• WORK TO COMPLETE:
Count the lines in the data below that include the word "resetBlock", then state the total and nothing besides.

Collected data
---------------

-- ==== Sys2Proof/Laws/State.lean ====
section
/-! SUPPORT. What the shared updates of the state leave: one lemma per field per update, so that no proof unfolds a
record update. -/

namespace Sys2Proof.Machine

variable (s : State)

@[simp] theorem State.setReg_pending (k : Nat) (v : Word) : (s.setReg k v).pending = s.pending := rfl
@[simp] theorem State.setReg_rwl (k : Nat) (v : Word) : (s.setReg k v).rwl = s.rwl := rfl
@[simp] theorem State.setReg_resp (k : Nat) (v : Word) : (s.setReg k v).resp = s.resp := rfl
@[simp] theorem State.setReg_out (k : Nat) (v : Word) : (s.setReg k v).out = s.out := rfl
@[simp] theorem State.setReg_unitWait (k : Nat) (v : Word) : (s.setReg k v).unitWait = s.unitWait := rfl
@[simp] theorem State.setReg_free (k : Nat) (v : Word) : (s.setReg k v).free = s.free := rfl
@[simp] theorem State.setReg_holds (k : Nat) (v : Word) : (s.setReg k v).holds = s.holds := rfl
@[simp] theorem State.setReg_stalls (k : Nat) (v : Word) : (s.setReg k v).stalls = s.stalls := rfl
@[simp] theorem State.setReg_ptrs (k : Nat) (v : Word) : (s.setReg k v).ptrs = s.ptrs := rfl
@[simp] theorem State.setReg_refusals (k : Nat) (v : Word) : (s.setReg k v).refusals = s.refusals := rfl
@[simp] theorem State.setReg_refusalsLost (k : Nat) (v : Word) : (s.setReg k v).refusalsLost = s.refusalsLost := rfl
@[simp] theorem State.setReg_pwr (k : Nat) (v : Word) : (s.setReg k v).pwr = s.pwr := rfl
@[simp] theorem State.setReg_mem (k : Nat) (v : Word) : (s.setReg k v).mem = s.mem := rfl
@[simp] theorem State.setReg_mbx (k : Nat) (v : Word) : (s.setReg k v).mbx = s.mbx := rfl
@[simp] theorem State.setReg_pci (k : Nat) (v : Word) : (s.setReg k v).pci = s.pci := rfl
@[simp] theorem State.setReg_sc (k : Nat) (v : Word) : (s.setReg k v).sc = s.sc := rfl
@[simp] theorem State.setReg_cap (k : Nat) (v : Word) : (s.setReg k v).cap = s.cap := rfl
@[simp] theorem State.setReg_fuses (k : Nat) (v : Word) : (s.setReg k v).fuses = s.fuses := rfl
@[simp] theorem State.setReg_nor (k : Nat) (v : Word) : (s.setReg k v).nor = s.nor := rfl
@[simp] theorem State.setReg_life (k : Nat) (v : Word) : (s.setReg k v).life = s.life := rfl
@[simp] theorem State.setReg_adsel (k : Nat) (v : Word) : (s.setReg k v).adsel = s.adsel := rfl
@[simp] theorem State.setReg_strm (k : Nat) (v : Word) : (s.setReg k v).strm = s.strm := rfl
@[simp] theorem State.setReg_cam (k : Nat) (v : Word) : (s.setReg k v).cam = s.cam := rfl
@[simp] theorem State.setReg_dsi (k : Nat) (v : Word) : (s.setReg k v).dsi = s.dsi := rfl
@[simp] theorem State.setReg_i3c (k : Nat) (v : Word) : (s.setReg k v).i3c = s.i3c := rfl
@[simp] theorem State.setReg_auto (k : Nat) (v : Word) : (s.setReg k v).auto = s.auto := rfl
@[simp] theorem State.setReg_autoCur (k : Nat) (v : Word) : (s.setReg k v).autoCur = s.autoCur := rfl
@[simp] theorem State.setReg_pads (k : Nat) (v : Word) : (s.setReg k v).pads = s.pads := rfl
@[simp] theorem State.setReg_imu (k : Nat) (v : Word) : (s.setReg k v).imu = s.imu := rfl
@[simp] theorem State.setReg_fsync (k : Nat) (v : Word) : (s.setReg k v).fsync = s.fsync := rfl
@[simp] theorem State.setReg_spi (k : Nat) (v : Word) : (s.setReg k v).spi = s.spi := rfl
@[simp] theorem State.setReg_aud (k : Nat) (v : Word) : (s.setReg k v).aud = s.aud := rfl
@[simp] theorem State.setReg_hook (k : Nat) (v : Word) : (s.setReg k v).hook = s.hook := rfl
@[simp] theorem State.setReg_su (k : Nat) (v : Word) : (s.setReg k v).su = s.su := rfl
@[simp] theorem State.setReg_vox (k : Nat) (v : Word) : (s.setReg k v).vox = s.vox := rfl
@[simp] theorem State.setReg_aie (k : Nat) (v : Word) : (s.setReg k v).aie = s.aie := rfl
@[simp] theorem State.setReg_ply (k : Nat) (v : Word) : (s.setReg k v).ply = s.ply := rfl
@[simp] theorem State.setReg_wgt (k : Nat) (v : Word) : (s.setReg k v).wgt = s.wgt := rfl
@[simp] theorem State.setReg_tiles (k : Nat) (v : Word) : (s.setReg k v).tiles = s.tiles := rfl
@[simp] theorem State.setReg_imem (k : Nat) (v : Word) : (s.setReg k v).imem = s.imem := rfl
@[simp] theorem State.setReg_net (k : Nat) (v : Word) : (s.setReg k v).net = s.net := rfl
@[simp] theorem State.setReg_sch (k : Nat) (v : Word) : (s.setReg k v).sch = s.sch := rfl
@[simp] theorem State.setReg_rpt (k : Nat) (v : Word) : (s.setReg k v).rpt = s.rpt := rfl
@[simp] theorem State.setReg_link (k : Nat) (v : Word) : (s.setReg k v).link = s.link := rfl
@[simp] theorem State.setReg_rlog (k : Nat) (v : Word) : (s.setReg k v).rlog = s.rlog := rfl
@[simp] theorem State.setReg_dbg (k : Nat) (v : Word) : (s.setReg k v).dbg = s.dbg := rfl
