-- ==== Sys2Proof/Tests/Slice0.lean ====
section
/-! SUPPORT. The model's own tests: ill-formed terms, single steps on the spec's worked values, and for every obligation
with hypotheses a state and operands that meet them. -/

open Sys2Proof Sys2Proof.Machine

namespace Sys2Proof.Tests

/-! ### Small states -/

/-- Every domain ON. -/
def up : State := { State.reset with pwr := { State.reset.pwr with doms := allDoms.map fun d => (d, { st := .on, rest := .on }) } }
/-- Adsel as a requester: permitted everywhere. -/
def sec : Req := ⟨6, 0, 0⟩
/-- The host as a requester for tenant 0. -/
def host : Req := ⟨2, 0, 0⟩
/-- An instruction word by its fields (Table 11.1). -/
def iw (o d a b f : Nat) : Word := word (o * 0x4000000 + d * 0x200000 + a * 0x10000 + b * 0x800 + f)
/-- Tile `t` runs tenant 0's program, word `w` is its next S slot, its X slot a NOP. -/
def runS (t : Nat) (w : Word) : State :=
  ({ up with imem := [(16384 * t, w)] } : State).setReg (TILE_STATUS t) 1 |>.setReg (PAGE_CTRL (tilePage t)) 1 |>.setTile t { x := some { sw := w } }
/-- The same with `w` in the X slot. -/
def runX (t : Nat) (w : Word) : State :=
  ({ up with imem := [(16384 * t + 1, w)] } : State).setReg (TILE_STATUS t) 1 |>.setReg (PAGE_CTRL (tilePage t)) 1
/-- Granule `i` of tile `t`'s scratchpad owned by tenant 0. -/
def ownT0 (t i : Nat) (s : State) : State := s.setOwn (128 * t + i) 1
/-- The first granule of the AON SRAM owned by tenant 0. -/
def ownAon (s : State) : State := s.setOwn (0x40000 + 4096) 1

/-- A field of the next state a command answers; `d` where it answers none. -/
def after {α : Type} (o : Host.Outcome State Fault Refusal) (d : α) (f : State → α) : α :=
  match o with
  | .next t => f t
  | _ => d

/-! ### Ill-formed terms: one for each check of WellFormed, refused by it -/

theorem test_requester_class_refused : (Instr.registerWrite ⟨8, 0, 0⟩ 0 4 0).wf = false := by decide
theorem test_requester_index_refused : (Instr.registerWrite ⟨0, 64, 0⟩ 0 4 0).wf = false := by decide
theorem test_requester_tenant_refused : (Instr.registerWrite ⟨0, 0, 8⟩ 0 4 0).wf = false := by decide
theorem test_page_refused : (Instr.errCodeRead ⟨2, 0, 0⟩ 0x2FF).wf = false ∧ (Instr.irqClr ⟨2, 0, 0⟩ 0x2FF 0).wf = false := by decide
theorem test_domain_refused : (Instr.wakeStart 97).wf = false ∧ (Instr.wakeTmoExpiry 97).wf = false := by decide
theorem test_quadrant_refused : (Instr.tileWakeSlot 4).wf = false ∧ (Instr.droopRelease 4).wf = false := by decide
theorem test_pll_pin_refused : (Instr.pllUnlock 8).wf = false ∧ (Instr.gpioWake ⟨24, true⟩).wf = false := by decide
theorem test_rail_sensor_refused : (Instr.pgoodLoss 12).wf = false ∧ (Instr.thermalSample 9 0).wf = false := by decide
theorem test_tile_refused : (Instr.alu 64 0).wf = false ∧ (Instr.traceRecord 64).wf = false := by decide
theorem test_tenant_window_refused : (Instr.schJobSubmit ⟨2, 0, 0⟩ 8 0).wf = false ∧ (Instr.admissionPost 8).wf = false := by decide
theorem test_ring_row_refused : (Instr.ringCheckEnd 8).wf = false ∧ (Instr.rowLead 256).wf = false := by decide
theorem test_counter_page_refused : (Instr.scSet ⟨2, 0, 0⟩ 128 0).wf = false := by decide
theorem test_hook_pmc_refused : (Instr.hookCancel ⟨2, 0, 0⟩ 2 1).wf = false ∧ (Instr.pmcSelWrite ⟨2, 0, 0⟩ 8 0).wf = false := by decide
/-- An ill-formed command stops by name and never runs. -/
theorem test_illformed_stops : exec (.alu 64 0) up = .fault .illFormed := rfl

/-! ### Words and the queue -/

/-- The table gives no row bits, so no word spells a command. -/
theorem test_no_word_spells : decodeTableWord 32 0x0CA0000C = none ∧ decodeTableWord 0 0 = none := by decide
/-- A step takes the front command off the queue. -/
theorem test_step_takes_front : (after (step { up with pending := [.tapReset, .idcode] }) [] fun t => t.pending) = [Instr.idcode] := by rfl

/-! ### One step each, on the values of the spec's worked examples -/

/-- Chapter 2: the pointer is 5 and 1, 3 and 6 request: 6, then 1, then 3 win. -/
theorem test_arbitration : (up.arbitrate 9 64 [1, 3, 6] false).1 = some 1 ∧
    (({ up with ptrs := [(9, 5)] } : State).arbitrate 9 64 [1, 3, 6] false).1 = some 6 ∧
    (({ up with ptrs := [(9, 7)] } : State).arbitrate 9 64 [1, 3] false).1 = some 1 ∧
    (({ up with ptrs := [(9, 2)] } : State).arbitrate 9 64 [1, 3] false).1 = some 3 := by decide

/-- Chapter 11: LUI g5, 0x000C (0x0CA0_000C). -/
theorem test_lui : after (exec (.lui 0 0x0CA0000C) (runS 0 0x0CA0000C)) 0 (fun t => (t.tile 0).gr 5) = 0x000C0000 := by decide
/-- Chapter 11: ORI g5, g5, 0x0100 (0x10A5_0100). -/
theorem test_ori : after (exec (.ori 0 0x10A50100) ((runS 0 0x10A50100).setTile 0 ({ x := some { sw := 0x10A50100 } : Tile }.setGr 5 0x000C0000))) 0
    (fun t => (t.tile 0).gr 5) = 0x000C0100 := by decide
/-- Chapter 11: ADDI g6, g0, 2 (0x08C0_0002); the PC moves past the bundle of 8 bytes. -/
theorem test_addi : after (exec (.addi 0 0x08C00002) (runS 0 0x08C00002)) (0, 0) (fun t => ((t.tile 0).gr 6, t.tilePc 0)) = (2, 8) := by decide
/-- Chapter 11: g0 reads zero whatever is written to it. -/
theorem test_g0 : after (exec (.addi 0 0x08000002) (runS 0 0x08000002)) 1 (fun t => (t.tile 0).gr 0) = 0 := by decide
/-- Chapter 11: CSRW SLEEP, g6 (0x6C06_0004) with g6 = 2: TILE_SLEEP.MODE is RETAIN. -/
theorem test_csrw_sleep : after (exec (.csrw 0 0x6C060004) ((runS 0 0x6C060004).setTile 0 ({ x := some { sw := 0x6C060004 } : Tile }.setGr 6 2))) 0
    (fun t => t.fld (TILE_SLEEP 0) 1 0) = 2 := by decide
/-- Chapter 11: the fields of WAIT g7, 0x0010 (0x60E0_0010) and VST v9, [g0 + 0x400 × 64] (0xC920_0400). -/
theorem test_fields : opc 0x60E00010 = 0x18 ∧ fd 0x60E00010 = 7 ∧ opc 0xC9200400 = 0x32 ∧ fd 0xC9200400 = 9 := by decide
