-- ==== Sys2Proof/Laws/State.lean ====
section
/-! SUPPORT. One lemma per field per update of the state, each true by unfolding, so that no later proof unfolds a record update. -/

namespace Sys2Proof.Machine

section
variable (s : State) (b : Block) (code : Code) (desync : Bool) (units : List OutputUnit) (rdata r0 r1 : Word)
  (rest : List HostEvent) (now : Word) (u : SpUnit) (records : List Record)

@[simp] theorem Acc.clear_eq (a : Acc) : a.clear = ⟨[], 0⟩ := rfl

@[simp] theorem Block.countCommand_cmdCount : b.countCommand.cmdCount = b.cmdCount + 1 := rfl
@[simp] theorem Block.countCommand_cc : b.countCommand.cc = b.cc := rfl
@[simp] theorem Block.countCommand_slip : b.countCommand.slip = b.slip := rfl
@[simp] theorem Block.countCommand_sp : b.countCommand.sp = b.sp := rfl

@[simp] theorem State.report_block : (s.report code desync units rdata).block = s.block := rfl
@[simp] theorem State.report_input : (s.report code desync units rdata).port.input = s.port.input := rfl
@[simp] theorem State.report_now : (s.report code desync units rdata).port.now = s.port.now := rfl
@[simp] theorem State.report_params : (s.report code desync units rdata).port.params = s.port.params := rfl
@[simp] theorem State.report_responses :
    (s.report code desync units rdata).port.responses
      = s.port.responses ++ [respond code desync units.length rdata] := rfl
@[simp] theorem State.report_output :
    (s.report code desync units rdata).port.output = s.port.output ++ units.map OutputUnit.record := rfl

@[simp] theorem State.report_responseStream :
    (s.report code desync units rdata).responseStream
      = s.responseStream ++ (respond code desync units.length rdata).wire := by
  simp [State.responseStream]
@[simp] theorem State.report_outputStream :
    (s.report code desync units rdata).outputStream
      = s.outputStream ++ (units.map OutputUnit.record).flatMap Record.wire := by
  simp [State.outputStream]
@[simp] theorem Response.wire_length (r : Response) : r.wire.length = 8 := rfl
@[simp] theorem Record.wire_length (r : Record) : r.wire.length = r.body.length + 4 := rfl

@[simp] theorem State.finish_cmdCount : (s.finish code desync units rdata b).block.cmdCount = b.cmdCount + 1 := rfl
@[simp] theorem State.finish_cc : (s.finish code desync units rdata b).block.cc = b.cc := rfl
@[simp] theorem State.finish_slip : (s.finish code desync units rdata b).block.slip = b.slip := rfl
@[simp] theorem State.finish_sp : (s.finish code desync units rdata b).block.sp = b.sp := rfl
@[simp] theorem State.finish_input : (s.finish code desync units rdata b).port.input = s.port.input := rfl
@[simp] theorem State.finish_now : (s.finish code desync units rdata b).port.now = s.port.now := rfl
@[simp] theorem State.finish_params : (s.finish code desync units rdata b).port.params = s.port.params := rfl
@[simp] theorem State.finish_responses :
    (s.finish code desync units rdata b).port.responses
      = s.port.responses ++ [respond code desync units.length rdata] := rfl
@[simp] theorem State.finish_output :
    (s.finish code desync units rdata b).port.output = s.port.output ++ units.map OutputUnit.record := rfl

@[simp] theorem State.refuse_cmdCount : (s.refuse code).block.cmdCount = s.block.cmdCount + 1 := rfl
@[simp] theorem State.refuse_cc : (s.refuse code).block.cc = s.block.cc := rfl
@[simp] theorem State.refuse_slip : (s.refuse code).block.slip = s.block.slip := rfl
@[simp] theorem State.refuse_sp : (s.refuse code).block.sp = s.block.sp := rfl
@[simp] theorem State.refuse_input : (s.refuse code).port.input = s.port.input := rfl
@[simp] theorem State.refuse_now : (s.refuse code).port.now = s.port.now := rfl
@[simp] theorem State.refuse_params : (s.refuse code).port.params = s.port.params := rfl
@[simp] theorem State.refuse_responses :
    (s.refuse code).port.responses = s.port.responses ++ [respond code false 0 0] := rfl
@[simp] theorem State.refuse_output : (s.refuse code).port.output = s.port.output := by
  simp [State.refuse]

@[simp] theorem State.raiseFault_cmdCount :
    (s.raiseFault code units u).block.cmdCount = s.block.cmdCount + 1 := rfl
@[simp] theorem State.raiseFault_cc : (s.raiseFault code units u).block.cc = s.block.cc := rfl
@[simp] theorem State.raiseFault_slip : (s.raiseFault code units u).block.slip = s.block.slip := rfl
@[simp] theorem State.raiseFault_sp :
    (s.raiseFault code units u).block.sp = { u with fault := true, err := code.value } := rfl
@[simp] theorem State.raiseFault_input : (s.raiseFault code units u).port.input = s.port.input := rfl
@[simp] theorem State.raiseFault_now : (s.raiseFault code units u).port.now = s.port.now := rfl
@[simp] theorem State.raiseFault_params : (s.raiseFault code units u).port.params = s.port.params := rfl
@[simp] theorem State.raiseFault_responses :
    (s.raiseFault code units u).port.responses
      = s.port.responses ++ [respond code false units.length 0] := rfl
@[simp] theorem State.raiseFault_output :
    (s.raiseFault code units u).port.output = s.port.output ++ units.map OutputUnit.record := rfl

@[simp] theorem State.resetBlock_block : s.resetBlock.block = Block.reset := rfl
@[simp] theorem State.resetBlock_port : s.resetBlock.port = s.port := rfl

@[simp] theorem State.accept_block : (s.accept now rest).block = s.block := rfl
@[simp] theorem State.accept_input : (s.accept now rest).port.input = rest := rfl
@[simp] theorem State.accept_now : (s.accept now rest).port.now = now := rfl
@[simp] theorem State.accept_params : (s.accept now rest).port.params = s.port.params := rfl
@[simp] theorem State.accept_responses : (s.accept now rest).port.responses = s.port.responses := rfl
@[simp] theorem State.accept_output : (s.accept now rest).port.output = s.port.output := rfl

@[simp] theorem State.resetByInput_block : (s.resetByInput rest).block = Block.reset := rfl
@[simp] theorem State.resetByInput_input : (s.resetByInput rest).port.input = rest := rfl
@[simp] theorem State.resetByInput_responses : (s.resetByInput rest).port.responses = s.port.responses := rfl
@[simp] theorem State.resetByInput_output : (s.resetByInput rest).port.output = s.port.output := rfl

@[simp] theorem State.ended_cmdCount : (s.ended b r0 r1 records).block.cmdCount = s.block.cmdCount + 1 := rfl
@[simp] theorem State.ended_cc : (s.ended b r0 r1 records).block.cc = b.cc := rfl
@[simp] theorem State.ended_slip : (s.ended b r0 r1 records).block.slip = b.slip := rfl
@[simp] theorem State.ended_sp : (s.ended b r0 r1 records).block.sp = b.sp := rfl
@[simp] theorem State.ended_responses :
    (s.ended b r0 r1 records).port.responses = s.port.responses ++ [⟨r0, r1⟩] := rfl
@[simp] theorem State.ended_output : (s.ended b r0 r1 records).port.output = s.port.output ++ records := rfl
@[simp] theorem State.ended_now : (s.ended b r0 r1 records).port.now = s.port.now := rfl
@[simp] theorem State.ended_params : (s.ended b r0 r1 records).port.params = s.port.params := rfl
@[simp] theorem State.ended_input : (s.ended b r0 r1 records).port.input = s.port.input := rfl

end

/-- Everything the end of a command does (30_encoding.md R56): claims about `finish` are claims about `ended`. -/
theorem State.finish_eq_ended (s : State) (code : Code) (desync : Bool) (units : List OutputUnit) (rdata : Word)
    (b : Block) (hb : b.cmdCount = s.block.cmdCount) :
    s.finish code desync units rdata b
      = s.ended b (respWord code.value ((bit desync).setWidth 8) units.length) rdata (units.map OutputUnit.record) := by
  simp [State.finish, State.ended, State.report, Block.countCommand, respond, respWord, hb]

/-- Everything a refusal does (60_exceptions.md R123). -/
theorem State.refuse_eq_ended (s : State) (code : Code) :
    s.refuse code = s.ended s.block (respWord code.value 0 0) 0 [] := by
  simp [State.refuse, State.finish_eq_ended, bit]

/-- Everything the SP fault does (60_exceptions.md R125). -/
theorem State.raiseFault_eq_ended (s : State) (code : Code) (units : List OutputUnit) (u : SpUnit) :
    s.raiseFault code units u
      = s.ended { s.block with sp := { u with fault := true, err := code.value } }
          (respWord code.value 0 units.length) 0 (units.map OutputUnit.record) := by
  rw [State.raiseFault, State.finish_eq_ended] <;> simp [bit]

end Sys2Proof.Machine
end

---------------

• RESULT OF THIS EXERCISE:
2